Family expensesAs mentioned earlier, the first goal that you should set out to accomplish is paying off your debt. Once this is done you can move on to begin accumulating some of your money and using it for future goals. There are 2 types of goals: short term and long term. Short term and long term refer to length of time. Short term goals could include buying a new suit or getting a car. A long term goal could mean saving for retirement. It is now important to come up with manageable “bite size” steps in order to reaching these goals. Figuring out how much money you can reasonably put aside for your goal can be one of these steps. Again, take a look at your bank account. How much are you spending on rent, groceries, and bills? Subtract these expenses from the amount you bring in each pay cheque, week or month. How much of this can you put aside for your goals while still meeting your needs and not getting bad credit? Once you’ve figured out how much you can put aside, then figure out how long it will take to reach the goal while paying in these instalments.

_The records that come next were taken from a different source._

-- ==== Sys2Proof/Tests/Slice0.lean ====
section
/-! SUPPORT. The model's own tests: the checks of WellFormed, decoding of words written out from the spec's tables, one step of each
instruction against the vectors of 95_test_vectors, and a witness for the hypotheses of every statement. -/

namespace Sys2Proof.Tests

open Sys2Proof.Machine

/-! ### Small states -/

/-- A buffer that begins with `l` and is zero after it. -/
def bufOf (l : List Byte) : Buf := Vector.ofFn fun i => l.getD i.val 0

/-- `S0` of 95_test_vectors: reset followed by INIT. -/
def s0 : State := { State.reset with cfg := .sample, bpd.inited := true, ctl.bteEn := true, ctl.last := true }

/-- `WR 50, [10 AA BB]` (95 V-MSG). -/
def wr : TransferRequest := ⟨0x00#8, 0x50#8, 3#8, bufOf [0x10#8, 0xAA#8, 0xBB#8]⟩

/-- `RD 50, 2` (95 V-MSG). -/
def rd : TransferRequest := ⟨0x01#8, 0x50#8, 2#8, .zero⟩

/-- A request that is not admitted: kind 2, length 17. -/
def bad : TransferRequest := ⟨0x02#8, 0x50#8, 17#8, .zero⟩

/-- A Success response of two bytes. -/
def rsp : TransferResponse := ⟨.success, 2, bufOf [0x41#8, 0x42#8]⟩

/-- The address phase of `wr`, the driver at `p`. -/
def atW (p : BpdPc) : State := { s0 with ts.pc := .tsAddr, ts.req := wr, bpd := ⟨p, true, false, 0x50#8, 0⟩ }

/-- The address phase of `rd`, the driver at `p`. -/
def atR (p : BpdPc) : State := { s0 with ts.pc := .tsAddr, ts.req := rd, bpd := ⟨p, true, true, 0x50#8, 2⟩ }

/-- The data phase of `wr` at byte `i`. -/
def dataW (i : Count) : State := { atW .dataW with ts.pc := .tsData, sr.master := true, bte := ⟨true, false, 3, i, wr.payload⟩ }

/-- The data phase of `rd` at byte `i`. -/
def dataR (i : Count) : State :=
  { atR .dataR with ts.pc := .tsData, sr.master := true, ctl.ack := true, bte := ⟨true, true, 2, i, .zero⟩ }

/-- The state after an instruction. -/
def after (i : Instr) (s : State) : State :=
  match exec i s with
  | .next t => t
  | .fault _ => s
  | .refused _ => s

/-! ### WellFormed: one ill-formed term for each check -/

theorem test_wf_req_length_zero : Instr.wellFormed (.reqWrite 0 0x50#8 0#8 .zero) = false := by decide
theorem test_wf_req_length_17 : Instr.wellFormed (.reqRead 0 0x50#8 17#8 .zero) = false := by decide
theorem test_wf_cfg_speed : Instr.wellFormed (.cmdInit ⟨1, .other 100000, 0, true, false⟩) = false := by decide
theorem test_wf_cfg_filters : Instr.wellFormed (.cmdInit ⟨1, .fastMode400kHz, 0, false, false⟩) = false ∧
    Instr.wellFormed (.cmdInit ⟨1, .fastMode400kHz, 0, true, true⟩) = false := by decide
theorem test_wf_read_size : Instr.wellFormed (.cmdBeginRead (.br1 0x50#8 0#8)) = false ∧
    Instr.wellFormed (.cmdBeginRead (.br1 0x50#8 17#8)) = false := by decide
theorem test_wf_arm_count : Instr.wellFormed (.bteArm 0#8) = false ∧ Instr.wellFormed (.bteArm 16#8) = true := by decide

/-! ### Decoding: words from 30 Tables 30-1 to 30-4 and 95 V-MSG, V-WA -/

/-- REQ = 00 50 03 10 AA BB 00 ... (V-MSG). -/
theorem test_decode_req_write : decode (.message (.request 0)
    ([0x00#8, 0x50#8, 0x03#8, 0x10#8, 0xAA#8, 0xBB#8] ++ List.replicate 13 0x00#8)) =
    .ok (.reqWrite 0 0x50#8 3#8 (bufOf [0x10#8, 0xAA#8, 0xBB#8])) := by decide
/-- REQ = 01 7F 10 00 ... (V-MSG). -/
theorem test_decode_req_read : decode (.message (.request 1) ([0x01#8, 0x7F#8, 0x10#8] ++ List.replicate 16 0x00#8)) =
    .ok (.reqRead 1 0x7F#8 16#8 .zero) := by decide
/-- RSP = 00 02 AA BB 00 ... (V-MSG). -/
theorem test_decode_rsp_success : decode (.message (.response 0)
    ([0x00#8, 0x02#8, 0xAA#8, 0xBB#8] ++ List.replicate 14 0x00#8)) = .ok (.rspSuccess 0 2 (bufOf [0xAA#8, 0xBB#8])) := by decide
/-- RSP = 01 02 11 22 00 ... (V-MSG). -/
theorem test_decode_rsp_error : decode (.message (.response 0)
    ([0x01#8, 0x02#8, 0x11#8, 0x22#8] ++ List.replicate 14 0x00#8)) = .ok (.rspError 0 2 (bufOf [0x11#8, 0x22#8])) := by decide
/-- CMD = 00 xx xx, 01 50 xx, 02 50 04, 03 xx xx (V-MSG). -/
theorem test_decode_cmd : decode (.command [0x00#8, 0xFF#8, 0xFF#8] .sample) = .ok (.cmdInit .sample) ∧
    decode (.command [0x01#8, 0x50#8, 0xFF#8] .sample) = .ok (.cmdBeginWrite (.bw1 0x50#8)) ∧
    decode (.command [0x02#8, 0x50#8, 0x04#8] .sample) = .ok (.cmdBeginRead (.br1 0x50#8 4#8)) ∧
    decode (.command [0x03#8, 0xFF#8, 0xFF#8] .sample) = .ok .cmdEnd := by decide
/-- WA = aaaaaaa0, aaaaaaa1 (R95; V-WA). -/
theorem test_decode_wa : decode (.message .wire [0b10100000#8]) = .ok (.waWrite 0b1010000#7) ∧
    decode (.message .wire [0b10100001#8]) = .ok (.waRead 0b1010000#7) ∧
    decode (.message .wire [0xFF#8]) = .ok (.waRead 0x7F#7) := by decide
/-- The rows no bits select stand for themselves (Table 30-5). -/
theorem test_decode_steps : ∀ i ∈ [Instr.chEnq 0 wr, .chEnqReject 0 wr, .chRecv 0, .tsDequeue, .tsAddrDone, .tsAddrFault, .tsDataDone,
    .tsDataFault, .tsFinish, .tsPut, .bteArm 3#8, .bteDisarm, .dataWbyte .ack, .dataRbyte 0x41#8, .envStart, .envAddrAck, .envAddrNack,
    .envStop, .envBusError, .envArbLost], decode (.step i) = .ok i := by
  intro i _
  rfl
/-- The refused words of V-MSG. -/
theorem test_decode_reserved :
    decode (.message (.request 0) ([0x02#8, 0x50#8, 0x01#8] ++ List.replicate 16 0x00#8)) = .error .reservedKind ∧
    decode (.message (.request 0) ([0x00#8, 0x50#8, 0x00#8] ++ List.replicate 16 0x00#8)) = .error .reservedRequestLength ∧
    decode (.message (.request 0) ([0x00#8, 0x50#8, 0x11#8] ++ List.replicate 16 0x00#8)) = .error .reservedRequestLength ∧
    decode (.command [0x04#8, 0x00#8, 0x00#8] .sample) = .error .reservedOp ∧
    decode (.command [0x02#8, 0x50#8, 0x00#8] .sample) = .error .reservedSize ∧
    decode (.command [0x02#8, 0x50#8, 0x11#8] .sample) = .error .reservedSize := by decide
/-- RSP values the block never produces, and wrong lengths (R102, R105). -/
theorem test_decode_reserved_rsp :
    decode (.message (.response 0) ([0x02#8, 0x00#8] ++ List.replicate 16 0x00#8)) = .error .reservedStatus ∧
    decode (.message (.response 0) ([0x00#8, 0x11#8] ++ List.replicate 16 0x00#8)) = .error .reservedResponseLength ∧
    decode (.message .wire []) = .error .wrongLength ∧
    decode (.command [0x00#8, 0x00#8, 0x00#8] ⟨1, .other 1, 0, true, false⟩) = .error .cfgNotAdmitted := by decide
/-- Table words: a CMD word of 24 bits, a WA word of 8 bits, and no word for a row without bits. -/
theorem test_table_words : decodeTableWord 24 0x045002 = some (.cmdBeginRead (.br1 0x50#8 4#8)) ∧
    decodeTableWord 8 0xA1 = some (.waRead 0x50#7) ∧ decodeTableWord 0 0 = none := by decide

Keep Track Of Your Expenses

It is a good idea to start comparing how much you spend with how much you make. To do this, take a look at your account activity in the past month or two. Then, try to figure out what the money you withdrew was spent on. You may need to start your own record of expenditures. In order for this to work make sure to try and be as specific as possible with every item you purchased (i.e. that can of soda, the fancy jam).

Budget

The first step in budgeting is figuring out your own budget. Now that you have paid off your debt and curbed some of your more excessive spending, figure out how much extra money you’ll have to spend on whatever it is you choose to spend on. Another thing you can do is stop using your credit cards. You don’t have to stop using them completely. There are instances where you may need them (i.e. an emergency, or paying an online bill), but make sure that you keep them paid off.

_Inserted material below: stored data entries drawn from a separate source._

/-- INIT sends its thirteen frames and leaves the device in the known state from any lines, any shift register and any `DS`:
full scan, no decode, normal operation, not in test, all digits blank and so no segment lit, maximum intensity, no entry
without a value or with one the block did not write (42_display_control.md sections 2 and 5; the payloads of scan limit and
decode mode and the order of the digits are D13 and D14; what the views answer for other values and what counts as written by
the block are the model's choices, notes/assumptions/24.md and 25.md). A spurious latch may come before it
(70_reset_and_hazards.md section 3), and that one with an unrecognised address leaves no trace in `DS` rests on 90_conflicts.md C3
and notes/assumptions/12.md (DEDUCED). -/
def Obligations.InitGivesTheKnownState : Prop :=
  ∀ s : State, s.seq = .idle → undisturbed s.inputs = true → s.cfg.wf = true →
    ∃ t, runsTo .init (cmdWord 0x3 false 0 0) s t ∧
      Sent [(s.cfg.regMap.scanLimit, s.cfg.scanAll), (s.cfg.regMap.decodeMode, 0x00), (s.cfg.regMap.shutdown, 0x01),
        (s.cfg.regMap.displayTest, 0x00),
        (s.cfg.regMap.digit1, 0), (s.cfg.regMap.digit2, 0), (s.cfg.regMap.digit3, 0), (s.cfg.regMap.digit4, 0),
        (s.cfg.regMap.digit5, 0), (s.cfg.regMap.digit6, 0), (s.cfg.regMap.digit7, 0), (s.cfg.regMap.digit8, 0),
        (s.cfg.regMap.intensity, 0x0F)] (s.cfg.regMap.intensity, 0x0F) s t ∧
      scanView t = .ok (some .full) ∧ decodeView t = .ok (some .noDecode) ∧ powerView t = .ok (some .normal) ∧
      testView t = .ok (some .normal) ∧ (∀ r ∈ DevReg.digits, readReg t r = .ok 0x00) ∧
      (∀ r ∈ DevReg.digits, ∀ seg, segmentView t r seg = .ok (some false)) ∧
      readReg t .intensity = .ok 0x0F ∧ uninitialized t = false

/-- The thirteen FRAME16 rows with a register: the receiver records the frame and writes its register, and every other entry of
`DS` and every other field is unchanged (10_state.md section 8, 30_encoding.md section 5; the receiver is the spec's decision
D19, that a row is executed as an instruction is notes/assumptions/7.md). -/
def Obligations.FrameRowsWriteTheirRegister : Prop :=
  ∀ (s : State) (d : Byte),
    ∀ row ∈ [(Instr.frameDigit1 d, DevReg.digit1), (.frameDigit2 d, .digit2), (.frameDigit3 d, .digit3),
        (.frameDigit4 d, .digit4), (.frameDigit5 d, .digit5), (.frameDigit6 d, .digit6), (.frameDigit7 d, .digit7),
        (.frameDigit8 d, .digit8), (.frameDecode d, .decodeMode), (.frameIntensity d, .intensity),
        (.frameScanLimit d, .scanLimit), (.frameShutdown d, .shutdown), (.frameDisplayTest d, .displayTest)],
      ∃ ds, exec row.1 s = .next { s with
          ds := ds
          frameTrace := s.frameTrace ++ [s.cfg.regMap.addr row.2 ++ d] } ∧
        ds.read (s.cfg.regMap.addr row.2).toNat = some d ∧
        ∀ a, a ≠ (s.cfg.regMap.addr row.2).toNat → ds.read a = s.ds.read a

/-- The FRAME.NOOP row: the frame with address 0x00 is recorded and nothing else changes (10_state.md section 8; that
an unrecognised address does nothing follows 90_conflicts.md C3, notes/assumptions/12.md; that a row is executed as an
instruction, and this one records the frame only, is the model's choice, notes/assumptions/7.md, DESIGN CHOICE). -/
def Obligations.NoopFrameIsOnlyRecorded : Prop :=
  ∀ (s : State) (d : Byte),
    exec (.frameNoop d) s = .next { s with frameTrace := s.frameTrace ++ [(0x00 : Byte) ++ d] }

/-! ### Runs -/

/-- Commands presented one after another, with any waits of the host between them, run in that order (20_memory.md section 7):
the frame trace is the concatenation of their frames after at most one spurious entry, the call trace the concatenation of
their events, the waveform the level changes of those, and when the last event has been emitted every frame is latched and
nothing is in flight. A wait costs at most its own step (60_exceptions.md section 7). What `DS` holds after a frame with an
unrecognised address rests on notes/assumptions/12.md (DEDUCED). The record of what the block wrote is the model's own
(notes/assumptions/25.md, DESIGN CHOICE). -/
def Obligations.CommandsRunInOrderToCompletion : Prop :=
  ∀ (is : List Instr) (ins : List Input) (s : State), s.seq = .idle → undisturbed ins = true →
    (∀ i ∈ is, (commandWord s.cfg.regMap i).isSome = true) →
    ins.filter (· != .quiet) = program s.cfg.regMap is →
      ∃ n t, programSteps s.cfg is ≤ n ∧ n ≤ programSteps s.cfg is + ins.count .quiet ∧
        run n { s with inputs := ins } = .next t ∧
        t.seq = .idle ∧ t.inputs = [] ∧ t.cfg = s.cfg ∧
        t.callTrace = s.callTrace ++ is.flatMap (commandEvents s.cfg) ∧
        t.waveform = s.waveform ++ triplesFrom s.lines (lineEvents (is.flatMap (commandEvents s.cfg))) ∧
        t.frameTrace = s.frameTrace ++ (if programFrames s.cfg is = [] then [] else spurious s) ++
          (programFrames s.cfg is).map frameWord ∧
        t.ds = deliver s.cfg.regMap s.ds
          ((if programFrames s.cfg is = [] then [] else spurious s) ++ (programFrames s.cfg is).map frameWord) ∧
        t.written = commitAll s.written (programFrames s.cfg is) ∧
        (programFrames s.cfg is = [] → t.rxShift = s.rxShift ∧ t.lines = s.lines) ∧
        ∀ fr, (programFrames s.cfg is).getLast? = some fr →
          t.rxShift = frameWord fr ∧ t.lines = ⟨(frameWord fr).getLsbD 0, true, true⟩

/-- Every command that sends frames ends in the same state as the WRREG commands of those frames, presented one after another
(30_encoding.md section 7).
The state holds the model's own record of what the block wrote too (notes/assumptions/25.md, DESIGN CHOICE). -/
def Obligations.EveryCommandEqualsItsWrregs : Prop :=
  ∀ (i : Instr) (s : State), s.seq = .idle → (commandWord s.cfg.regMap i).isSome = true → commandFrames s.cfg i ≠ [] →
    ∃ t, run (1 + 51 * (commandFrames s.cfg i).length) { s with inputs := program s.cfg.regMap [i] } = .next t ∧
      run (52 * (commandFrames s.cfg i).length)
        { s with inputs := program s.cfg.regMap ((commandFrames s.cfg i).map fun fr => .wrreg fr.1 fr.2) } = .next t

/-- "The call trace of a command is therefore a function of the command word and the configuration alone" (41 R109): one list
of events for all states with that configuration, whatever the lines, the shift register, `DS` and the past. -/
def Obligations.CallTraceDependsOnTheWordAlone : Prop :=
  ∀ (c : Config) (cw : CmdWord) (i : Instr), decodeCommand cw = .ok i →
    ∃ es : List Event, ∀ (s : State) (rest : List Input), s.cfg = c → s.seq = .idle →
      s.inputs = .command cw :: rest → undisturbed rest = true →
        ∃ t, run (1 + 51 * (commandFrames c i).length) s = .next t ∧ t.seq = .idle ∧
          t.callTrace = s.callTrace ++ es

/-- A second write of the same address replaces the whole value: `DS` is as if the first write had not been sent, and writing
the same value twice is writing it once (10_state.md section 7, 20_memory.md section 4). For an unrecognised address, where both
writes leave `DS` unchanged, and for one of a spurious latch before them, it rests on 90_conflicts.md C3 and
notes/assumptions/12.md (DEDUCED): it is an assumption about the device. -/
def Obligations.LastWriteReplacesTheByte : Prop :=
  ∀ (s : State) (a d d' : Byte), s.seq = .idle →
    ∃ t u, run 104 { s with inputs := program s.cfg.regMap [.wrreg a d, .wrreg a d'] } = .next t ∧
      run 52 { s with inputs := program s.cfg.regMap [.wrreg a d'] } = .next u ∧ t.ds = u.ds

Hispanic family outside home with sold sign

Open a savings account. Set aside some of your wages each paycheck and put it towards the future. You could also consider putting some of your money into your 401K or something a little longer term. Make this a priority. You can have a certain amount of your payment immediately deducted from your paycheck and put into your savings account or 401K.

Conclusion

In this article we looked at the importance of paying off your debt, setting goals, keeping track of expenses and budgeting. We looked at some of the ways you can begin to save money (i.e. planning and setting goals, not using credit cards, opening up a savings account, etc.). It is important to pay attention to your money in order to get ahead.